» Exercise description
Gather from the material every line that contains the string "halls".
══ Provided data ══
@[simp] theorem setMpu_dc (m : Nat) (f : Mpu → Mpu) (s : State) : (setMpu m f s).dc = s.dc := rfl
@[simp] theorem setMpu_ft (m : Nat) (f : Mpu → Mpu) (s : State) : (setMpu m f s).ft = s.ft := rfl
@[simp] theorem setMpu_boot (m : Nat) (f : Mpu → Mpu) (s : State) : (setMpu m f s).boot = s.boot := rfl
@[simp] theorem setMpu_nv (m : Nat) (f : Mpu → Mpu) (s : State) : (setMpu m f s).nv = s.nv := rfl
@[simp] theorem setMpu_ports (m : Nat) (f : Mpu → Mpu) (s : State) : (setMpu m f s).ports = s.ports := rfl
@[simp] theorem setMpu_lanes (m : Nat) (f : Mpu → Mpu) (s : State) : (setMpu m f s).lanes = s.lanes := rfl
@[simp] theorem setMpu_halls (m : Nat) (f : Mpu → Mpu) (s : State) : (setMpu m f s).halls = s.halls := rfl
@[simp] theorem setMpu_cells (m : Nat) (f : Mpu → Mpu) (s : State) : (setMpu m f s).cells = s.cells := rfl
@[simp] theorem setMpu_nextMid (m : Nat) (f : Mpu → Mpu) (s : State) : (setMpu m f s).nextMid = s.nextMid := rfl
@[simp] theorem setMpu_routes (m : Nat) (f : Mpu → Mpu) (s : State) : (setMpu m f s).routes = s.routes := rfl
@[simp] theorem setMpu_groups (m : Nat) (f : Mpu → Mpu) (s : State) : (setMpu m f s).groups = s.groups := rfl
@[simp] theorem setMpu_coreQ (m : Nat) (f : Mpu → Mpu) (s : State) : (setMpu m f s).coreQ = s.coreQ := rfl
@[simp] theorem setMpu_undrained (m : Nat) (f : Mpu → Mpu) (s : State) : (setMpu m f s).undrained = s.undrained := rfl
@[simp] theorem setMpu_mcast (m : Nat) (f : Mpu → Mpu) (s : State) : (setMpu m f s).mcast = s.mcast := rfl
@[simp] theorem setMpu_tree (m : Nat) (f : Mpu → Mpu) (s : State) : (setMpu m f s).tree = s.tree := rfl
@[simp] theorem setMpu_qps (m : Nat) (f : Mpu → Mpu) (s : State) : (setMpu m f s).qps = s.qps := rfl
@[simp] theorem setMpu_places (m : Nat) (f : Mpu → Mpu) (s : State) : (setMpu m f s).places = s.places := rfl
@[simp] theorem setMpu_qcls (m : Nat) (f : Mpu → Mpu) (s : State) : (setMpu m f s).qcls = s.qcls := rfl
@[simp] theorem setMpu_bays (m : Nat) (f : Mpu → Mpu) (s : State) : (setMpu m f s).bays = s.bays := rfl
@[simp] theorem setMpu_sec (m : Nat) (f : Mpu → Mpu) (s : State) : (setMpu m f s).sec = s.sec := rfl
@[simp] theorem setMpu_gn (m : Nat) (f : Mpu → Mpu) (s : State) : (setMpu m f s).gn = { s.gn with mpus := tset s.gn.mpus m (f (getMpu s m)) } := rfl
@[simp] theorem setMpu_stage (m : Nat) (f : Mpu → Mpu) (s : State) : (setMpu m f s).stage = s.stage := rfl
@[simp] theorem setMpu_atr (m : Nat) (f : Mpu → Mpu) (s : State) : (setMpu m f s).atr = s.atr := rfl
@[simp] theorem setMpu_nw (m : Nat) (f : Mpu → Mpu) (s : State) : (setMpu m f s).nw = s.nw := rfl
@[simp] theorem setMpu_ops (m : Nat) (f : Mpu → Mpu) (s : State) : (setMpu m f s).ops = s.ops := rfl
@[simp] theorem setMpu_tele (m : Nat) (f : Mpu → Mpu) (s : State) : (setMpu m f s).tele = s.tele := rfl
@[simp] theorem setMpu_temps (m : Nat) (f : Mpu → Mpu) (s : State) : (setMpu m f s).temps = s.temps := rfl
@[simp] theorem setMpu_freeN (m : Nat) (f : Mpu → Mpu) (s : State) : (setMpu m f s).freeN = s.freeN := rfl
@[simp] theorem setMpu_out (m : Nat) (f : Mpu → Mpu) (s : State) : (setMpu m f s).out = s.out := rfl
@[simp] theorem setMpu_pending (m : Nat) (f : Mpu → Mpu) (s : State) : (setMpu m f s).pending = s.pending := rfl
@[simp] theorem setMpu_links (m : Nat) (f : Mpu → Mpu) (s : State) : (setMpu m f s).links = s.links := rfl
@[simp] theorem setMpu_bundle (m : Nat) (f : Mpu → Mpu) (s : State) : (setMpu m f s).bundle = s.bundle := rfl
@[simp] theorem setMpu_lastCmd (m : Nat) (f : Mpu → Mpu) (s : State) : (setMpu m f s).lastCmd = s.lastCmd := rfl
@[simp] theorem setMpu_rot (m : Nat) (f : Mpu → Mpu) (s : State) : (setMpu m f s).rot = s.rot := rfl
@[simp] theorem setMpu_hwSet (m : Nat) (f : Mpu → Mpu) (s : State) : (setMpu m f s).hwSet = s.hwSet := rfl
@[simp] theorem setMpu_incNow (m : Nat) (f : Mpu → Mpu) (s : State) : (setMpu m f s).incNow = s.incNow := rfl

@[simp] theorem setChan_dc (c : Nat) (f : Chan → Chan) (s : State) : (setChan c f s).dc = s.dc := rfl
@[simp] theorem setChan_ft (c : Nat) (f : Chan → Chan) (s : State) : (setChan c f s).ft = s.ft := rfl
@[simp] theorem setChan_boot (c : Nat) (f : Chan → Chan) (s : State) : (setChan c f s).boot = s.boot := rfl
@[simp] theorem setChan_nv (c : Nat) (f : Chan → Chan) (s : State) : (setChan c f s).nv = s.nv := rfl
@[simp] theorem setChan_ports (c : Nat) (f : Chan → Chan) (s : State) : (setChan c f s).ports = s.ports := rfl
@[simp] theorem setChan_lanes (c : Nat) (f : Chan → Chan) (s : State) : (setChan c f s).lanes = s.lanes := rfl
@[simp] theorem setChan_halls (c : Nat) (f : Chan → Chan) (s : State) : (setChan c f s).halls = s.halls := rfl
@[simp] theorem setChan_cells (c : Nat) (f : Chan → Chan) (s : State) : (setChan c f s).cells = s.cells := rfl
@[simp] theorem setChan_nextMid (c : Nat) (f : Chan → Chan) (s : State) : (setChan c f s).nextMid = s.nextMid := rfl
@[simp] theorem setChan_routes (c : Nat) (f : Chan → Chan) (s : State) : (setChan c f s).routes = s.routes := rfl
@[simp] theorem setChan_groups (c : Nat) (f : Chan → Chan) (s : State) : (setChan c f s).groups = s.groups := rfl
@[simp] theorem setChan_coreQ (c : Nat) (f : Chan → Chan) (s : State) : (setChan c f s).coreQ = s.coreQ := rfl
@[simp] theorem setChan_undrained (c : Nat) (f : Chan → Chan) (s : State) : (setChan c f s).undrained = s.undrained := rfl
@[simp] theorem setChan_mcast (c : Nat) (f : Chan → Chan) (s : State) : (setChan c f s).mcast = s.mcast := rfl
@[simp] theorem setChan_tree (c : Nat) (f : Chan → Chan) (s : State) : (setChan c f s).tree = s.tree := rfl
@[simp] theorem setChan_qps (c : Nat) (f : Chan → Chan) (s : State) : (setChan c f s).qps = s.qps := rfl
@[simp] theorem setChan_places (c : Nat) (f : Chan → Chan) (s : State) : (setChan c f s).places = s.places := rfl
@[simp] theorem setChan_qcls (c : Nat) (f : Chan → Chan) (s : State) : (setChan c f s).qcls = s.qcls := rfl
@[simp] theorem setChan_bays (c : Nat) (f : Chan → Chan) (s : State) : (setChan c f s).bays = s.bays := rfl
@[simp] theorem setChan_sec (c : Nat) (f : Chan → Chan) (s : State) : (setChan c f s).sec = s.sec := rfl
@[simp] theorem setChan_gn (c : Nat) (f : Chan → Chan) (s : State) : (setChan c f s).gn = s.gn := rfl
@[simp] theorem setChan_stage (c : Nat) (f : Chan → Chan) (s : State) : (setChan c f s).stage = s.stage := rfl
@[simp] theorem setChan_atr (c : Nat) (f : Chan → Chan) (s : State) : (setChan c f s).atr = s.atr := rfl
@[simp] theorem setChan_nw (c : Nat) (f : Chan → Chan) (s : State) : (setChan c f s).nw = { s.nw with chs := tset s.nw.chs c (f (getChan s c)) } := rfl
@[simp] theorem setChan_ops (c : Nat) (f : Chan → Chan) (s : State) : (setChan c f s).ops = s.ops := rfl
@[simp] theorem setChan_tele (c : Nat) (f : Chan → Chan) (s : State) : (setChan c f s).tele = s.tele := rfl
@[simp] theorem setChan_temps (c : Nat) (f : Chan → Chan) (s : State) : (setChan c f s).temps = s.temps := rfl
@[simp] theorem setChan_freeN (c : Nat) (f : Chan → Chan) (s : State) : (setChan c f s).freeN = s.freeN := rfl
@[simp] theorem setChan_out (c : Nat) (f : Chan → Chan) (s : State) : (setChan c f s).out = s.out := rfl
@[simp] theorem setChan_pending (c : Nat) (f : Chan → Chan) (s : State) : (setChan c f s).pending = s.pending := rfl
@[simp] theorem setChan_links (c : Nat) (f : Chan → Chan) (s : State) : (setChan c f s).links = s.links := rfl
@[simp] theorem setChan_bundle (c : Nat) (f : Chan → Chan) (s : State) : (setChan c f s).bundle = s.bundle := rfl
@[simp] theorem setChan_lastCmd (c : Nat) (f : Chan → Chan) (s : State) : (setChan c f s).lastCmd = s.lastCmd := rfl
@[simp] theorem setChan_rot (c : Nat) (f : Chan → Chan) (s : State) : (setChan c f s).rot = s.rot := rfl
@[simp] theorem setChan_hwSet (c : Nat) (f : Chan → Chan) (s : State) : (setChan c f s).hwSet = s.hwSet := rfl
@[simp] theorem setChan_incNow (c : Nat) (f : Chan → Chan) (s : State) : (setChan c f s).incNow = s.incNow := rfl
═══
» Output
@[simp] theorem setMpu_halls (m : Nat) (f : Mpu → Mpu) (s : State) : (setMpu m f s).halls = s.halls := rfl
@[simp] theorem setChan_halls (c : Nat) (f : Chan → Chan) (s : State) : (setChan c f s).halls = s.halls := rfl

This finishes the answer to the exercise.